A presentation by Professor Paola Malanotte Rizzoli, Professor Emeritus of
Physical Oceanography, MIT.

 

Venice has survived for 1,600 years from its mythical foundation – on March 25, 421 – thanks to its most remarkable feature: resilience. It survived first the invasions of the barbarians and, second, the most powerful European states. Venetians realized that the lagoon, their safety, was being transformed into land by sediments discharged by the numerous rivers into its interior. Hence, over three centuries from the 1500s, they diverted the courses of the rivers to outside of the lagoon. In the 19th and 20th centuries, Venice adapted to modern industrial times by becoming a center of chemical industries and industrial/touristic navigation, even though this produced environmental damages, sometimes irreversible.
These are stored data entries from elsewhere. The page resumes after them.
-- ==== Sys2Proof/Machine/Launch.lean ====
section
/-! DEFINITION. Launch queues, the choice and checks of a record, binding with its loads and start messages, aborts, and
messages that reach a core or a basecamp (R101 to R106, R165, R216, R218, R231, R240 to R243, R351, R376, R383, R385, R405).
A step that is not due leaves the state as it is. -/

namespace Sys2Proof.Machine

/-! ### The record (R101) -/

/-- `n` bytes of a record from an offset. -/
def recField (ws : List Word) (off n : Nat) : Nat := wordsNat ws / 2 ^ (8 * off) % 2 ^ (8 * n)

/-- TT_ROOT, IMAGE, FIRST_RANK and RANKS of a record. -/
def recRoot (ws : List Word) : Word := BitVec.ofNat 64 (recField ws 0x28 8)
def recImage (ws : List Word) : Nat := recField ws 0x10 8
def recFirst (ws : List Word) : Nat := recField ws 0x18 2
def recRanks (ws : List Word) : Nat := recField ws 0x1A 2

/-- A reserved field of the record, or of TT_ROOT (R178), is not zero. -/
def recReserved (ws : List Word) : Bool :=
  recField ws 0 1 % 128 != 0 || recField ws 2 1 / 8 != 0 || recField ws 3 1 / 8 != 0 || recField ws 5 1 / 64 != 0 ||
    recField ws 7 1 != 0 || recField ws 0x1E 2 != 0 || recField ws 0x30 16 != 0 || recField ws 0xC0 56 != 0 ||
    fld (recRoot ws) 47 40 != 0 || fld (recRoot ws) 11 1 != 0

/-- A field lies within its limits. Of IMAGE the manual gives the multiple of 256 and that it is not zero; an IMAGE whose tag bits are
not those of a global address is not counted here and ends as REASON 5 when the directory is read (DESIGN CHOICE, log 77). -/
def recLimits (ws : List Word) : Bool :=
  let args := recField ws 6 1
  let start := recField ws 0x1C 2
  let complete := recField ws 0x24 4
  decide (1 ≤ args) && decide (args ≤ 16) && decide (1 ≤ recRanks ws) && decide (recRanks ws ≤ 4096) &&
    decide (recFirst ws + recRanks ws - 1 ≤ 0xFEFF) &&
    (start == 0xFFFF || (decide (recFirst ws ≤ start) && decide (start < recFirst ws + recRanks ws))) &&
    decide (1 ≤ complete) && decide (complete < 2 ^ 31) && recImage ws != 0 && recImage ws % 256 == 0

/-- The ranks of a record. -/
def recordRanks (ws : List Word) : List Nat := (List.range (recRanks ws)).map (recFirst ws + ·)

/-- The checks of R102 in the order of their reasons: a reason, or the images (DEDUCED, log 62). -/
def checkRecord (s : State) (q : Nat) (ws : List Word) : Nat ⊕ List Placed :=
  if recField ws 1 1 ≠ 1 then .inl 1
  else if recField ws 2 1 % 8 ≠ q then .inl 2
  else if recReserved ws then .inl 3
  else if !recLimits ws then .inl 4
  else match readImages s (recRoot ws) (recImage ws) (recFirst ws) (recRanks ws) with
    | none => .inl 5
    | some ps => if rankRoom s (recordRanks ws) then .inr ps else .inl 6

/-! ### The choice (R240 to R242) -/

/-- A launch queue. -/
def State.queue (s : State) (q : Nat) : LQueue := s.queues.getD q {}
def State.setQueue (s : State) (q : Nat) (v : LQueue) : State := { s with queues := s.queues.setIfInBounds q v }

/-- The record that a queue holds ready; one on a poisoned granule is never ready (DEDUCED, log 62). -/
def readyRecord (s : State) (q : Nat) : Option Nat :=
  let v := s.queue q
  let n := qRecords v.cfg
  let r := v.rix.toNat
  let pa := qBase v.cfg + 256 * (r % n)
  if v.cfg.getLsbD 63 && !rangePoisoned s pa 256 && (getByte s.hbm pa).getLsbD 7 == ((r / n + 1) % 2 == 1) then some pa else none
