-- ==== Sys2Proof/Machine/Core.lean ====
section
/-! DEFINITION. The machine as the host runs it. -/

noncomputable def Sys2Proof.core : Host.Core :=
  { State := Sys2Proof.Machine.State, Fault := Sys2Proof.Machine.Fault, Refusal := Sys2Proof.Machine.Refusal,
    step := Sys2Proof.Machine.step, reset := Sys2Proof.Machine.State.reset }
end

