/-- Port, pattern and ring instructions have the effects of R210 to R215. R195, R210, R211, R213, R215 and R239. That pat.wr reads and checks its entry at its issue is the model's choice (log 29). -/
def Obligations.PortAndRingResults : Prop :=
  ∀ (s : State) (c : Ctl) (d a b : BitVec 5),
    let x := s.thisSeat.getX a
    let y := s.thisSeat.getX b
    let k := s.thisCore
    let port := k.port x.toNat
    let ring : Prop := x.toNat < 64 ∧ pKind port.entry = 2 ∧ pEn port.entry = true
    let read := readPieces s y 16
    (Ready c { rx := [a], wx := [d] } s →
      (x.toNat < 64 → exec (.portRd c d a) s = .next (retire c.sw 2 (wroteX s d (portStatus port)))) ∧
      (ring → exec (.ringHd c d a) s = .next (retire c.sw 2 (wroteX s d (port.head.setWidth 64)))) ∧
      (ring → exec (.ringTl c d a) s = .next (retire c.sw 2 (wroteX s d (port.tail.setWidth 64)))) ∧
      (ring → port.tail ≠ port.head → exec (.ringWait c d a) s = .next (retire c.sw 2 (wroteX s d (port.tail.setWidth 64)))) ∧
      (ring → port.tail = port.head → exec (.ringWait c d a) s = .next (blocked s))) ∧
    (Ready c { rx := [a, b] } s → ring → y.toNat % 8 = 0 → y.toNat ≤ (port.tail - port.head).toNat → unreleased s s.core s.seat.val = false →
      exec (.ringAdv c a b) s = .next (retire c.sw 2
        (s.updThisCore fun k => k.setPort x.toNat { port with head := port.head + y.setWidth 32 }))) ∧
    (s.seat = 7 → Ready c { rx := [a, b] } s → Room s → x.toNat < 64 → portOk y = true → portFits k x.toNat y = true →
      exec (.portWr c a b) s = .next (retire c.sw 2 (raise s .none false (.portWr x.toNat y) (.value 0)))) ∧
    (s.seat = 7 → Ready c { rx := [a, b], mem := true } s → Room s → x.toNat < 32 → y.toNat % 16 = 0 → tagOf y = 1 →
      checkBytes s s.me .read (byteAddrs y 16) = none → pendingTo s read true = false → (∀ q ∈ read, poisoned s q.dst q.len = false) →
      patOk k.entryAt k.nextEntries (BitVec.ofNat 64 (readNow s read)) (BitVec.ofNat 64 (readNow s read / 2 ^ 64)) = true →
      exec (.patWr c a b) s = .next (retire c.sw 2 (raise s .none false
        (.patWr x.toNat (BitVec.ofNat 64 (readNow s read)) (BitVec.ofNat 64 (readNow s read / 2 ^ 64))) (.value 0)))) ∧
    (let rings := [exec (.ringHd c d a) s, exec (.ringTl c d a) s, exec (.ringWait c d a) s]
    Ready c { rx := [a], wx := [d] } s →
      (64 ≤ x.toNat → ∀ run ∈ exec (.portRd c d a) s :: rings, Traps s run 0x20 (reasonVal 2 0 (fld x 15 0))) ∧
      (x.toNat < 64 → ¬ ring → ∀ run ∈ rings, Traps s run 0x20 (reasonVal 3 0 x.toNat))) ∧
    (Ready c { rx := [a, b] } s →
      (64 ≤ x.toNat → Traps s (exec (.ringAdv c a b) s) 0x20 (reasonVal 2 0 (fld x 15 0))) ∧
      (x.toNat < 64 → ¬ ring → Traps s (exec (.ringAdv c a b) s) 0x20 (reasonVal 3 0 x.toNat)) ∧
      (ring → y.toNat % 8 ≠ 0 ∨ (port.tail - port.head).toNat < y.toNat → Traps s (exec (.ringAdv c a b) s) 0x20 (reasonVal 4 0 x.toNat))) ∧
    (s.seat = 7 → Ready c { rx := [a, b] } s →
      (64 ≤ x.toNat → Traps s (exec (.portWr c a b) s) 0x20 (reasonVal 2 0 (fld x 15 0))) ∧
      (x.toNat < 64 → portOk y = false ∨ portFits k x.toNat y = false → Traps s (exec (.portWr c a b) s) 0x20 (reasonVal 7 0 x.toNat))) ∧
    (s.seat = 7 → Ready c { rx := [a, b], mem := true } s →
      (32 ≤ x.toNat → Traps s (exec (.patWr c a b) s) 0x20 (reasonVal 2 0 (fld x 15 0))) ∧
      (x.toNat < 32 → y.toNat % 16 ≠ 0 → Traps s (exec (.patWr c a b) s) 0x10 y) ∧
      (x.toNat < 32 → y.toNat % 16 = 0 → tagOf y ≠ 1 → Traps s (exec (.patWr c a b) s) 0x11 y) ∧
      (x.toNat < 32 → y.toNat % 16 = 0 → tagOf y = 1 → checkBytes s s.me .read (byteAddrs y 16) = none → pendingTo s read true = false →
        (∀ q ∈ read, poisoned s q.dst q.len = false) →
        patOk k.entryAt k.nextEntries (BitVec.ofNat 64 (readNow s read)) (BitVec.ofNat 64 (readNow s read / 2 ^ 64)) = false →
        Traps s (exec (.patWr c a b) s) 0x20 (reasonVal 7 0 x.toNat)))

/-- Rank instructions, group barriers and exits have the effects of R153, R154 and R219 to R222. R153, R154, R195, R218 and R219 to R222. The model's choices: rank.hold sets TRANSIT, and gexit records the exit, at the issue (log 29), and the arrival of gbar climbs the tree of the group by `sendArrival` (log 33). -/
def Obligations.RankAndGroupResults : Prop :=
  ∀ (s : State) (c : Ctl) (d a b : BitVec 5) (g : Group),
    let x := s.thisSeat.getX a
    let e := s.thisSeat.getX b
    let r : BitVec 16 := x.setWidth 16
    let old := rankEntry s r
    let ep := tget 0 g.issued s.core + 1
    (Ready c { rx := [a], wx := [d] } s → x.toNat < 2 ^ 16 → exec (.rankRd c d a) s = .next (retire c.sw 2 (wroteX s d old))) ∧
    (s.seat = 7 → Ready c { rx := [a, b] } s → Room s → x.toNat < 2 ^ 16 → rankOk e = true →
      (eTransit old = false → (eValid e = true → (tget? s.ranks r.toNat).isSome = true ∨ rankRoom s [r.toNat] = true) →
        exec (.rankWr c a b) s = .next (retire c.sw 2 (raise s .none false (.rankWr r.toNat e) (.value 0)))) ∧
      (eValid e = true → eTransit old = true →
        exec (.rankRel c a b) s = .next (retire c.sw 2 (raise s .none false (.rankRel r.toNat e) (.value 0))))) ∧
    (s.seat = 7 → Ready c { rx := [a] } s → Room s → x.toNat < 2 ^ 16 → eValid old = true → eTransit old = false →
      exec (.rankHold c a) s = .next (retire c.sw 2
        (raise { s with ranks := tset s.ranks r.toNat (old ||| 0x4000000000000000) } .none false (.rankHold r.toNat) (.value 0)))) ∧
    (Ready c { rx := [a] } s → Room s → x.toNat < 256 → activeGroup s s.core x.toNat = some g → unreleased s s.core s.seat.val = false →
      exec (.gbar c a) s = .next (retire c.sw 2 (sendArrival
        (updGroup (raise s .none true (.gbar g.gid ep)) g.gid fun q => { q with issued := tset q.issued s.core ep }) g s.core ep s.core)) ∧
      ∃ t : State, exec (.gexit c a) s = .next (retire c.sw 2 t) ∧ t.thisSeat = (raise s .none false .plain (.value 0)).thisSeat ∧
        ∀ q ∈ t.groups, q.gid = g.gid → s.core ∈ q.exited) ∧
    (Ready c { rx := [a], wx := [d] } s → 2 ^ 16 ≤ x.toNat → Traps s (exec (.rankRd c d a) s) 0x20 (reasonVal 2 0 (fld x 15 0))) ∧
    (s.seat = 7 → Ready c { rx := [a, b] } s →
      let wr := exec (.rankWr c a b) s
      let rel := exec (.rankRel c a b) s
      (2 ^ 16 ≤ x.toNat ∨ rankOk e = false → Traps s wr 0x20 (reasonVal 2 0 (fld x 15 0))) ∧
      (2 ^ 16 ≤ x.toNat ∨ rankOk e = false ∨ eValid e = false → Traps s rel 0x20 (reasonVal 2 0 (fld x 15 0))) ∧
      (x.toNat < 2 ^ 16 → rankOk e = true →
        (eTransit old = true → Traps s wr 0x20 (reasonVal 6 0 r.toNat)) ∧
        (eTransit old = false → eValid e = true → (tget? s.ranks r.toNat).isNone = true → rankRoom s [r.toNat] = false →
          Traps s wr 0x20 (reasonVal 5 0 r.toNat)) ∧
        (eValid e = true → eTransit old = false → Traps s rel 0x20 (reasonVal 6 0 r.toNat)))) ∧
    (s.seat = 7 → Ready c { rx := [a] } s →
      (2 ^ 16 ≤ x.toNat → Traps s (exec (.rankHold c a) s) 0x20 (reasonVal 2 0 (fld x 15 0))) ∧
      (x.toNat < 2 ^ 16 → eValid old = false ∨ eTransit old = true → Traps s (exec (.rankHold c a) s) 0x20 (reasonVal 6 0 r.toNat))) ∧
    (Ready c { rx := [a] } s → 256 ≤ x.toNat ∨ activeGroup s s.core x.toNat = none →
      Traps s (exec (.gbar c a) s) 0x22 x ∧ Traps s (exec (.gexit c a) s) 0x22 x)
In recent decades many of these damages have been addressed, but in the near and longer term, the greatest challenge requiring arguably the greatest resilience is climate change and sea level rise. MOSE was constructed to resist the increasing number of destructive storm surges and to ensure the existence of the Serenissima and lagoon until the end of this century.

 

A native Venetian, Professor Rizzoli has done extensive research on the origins and effects of ‘acqua alta’ and was a consultant for the city’s MOSE barriers from 1995 to 2014. Rizzoli advised Boston’s Museum of Science on its exhibition Resilient Venice: Adapting to Climate Change, and was invited to present an exhibition in the Venice Room on “Resilience of Venice” at the 2021 Architecture Biennale in Venice.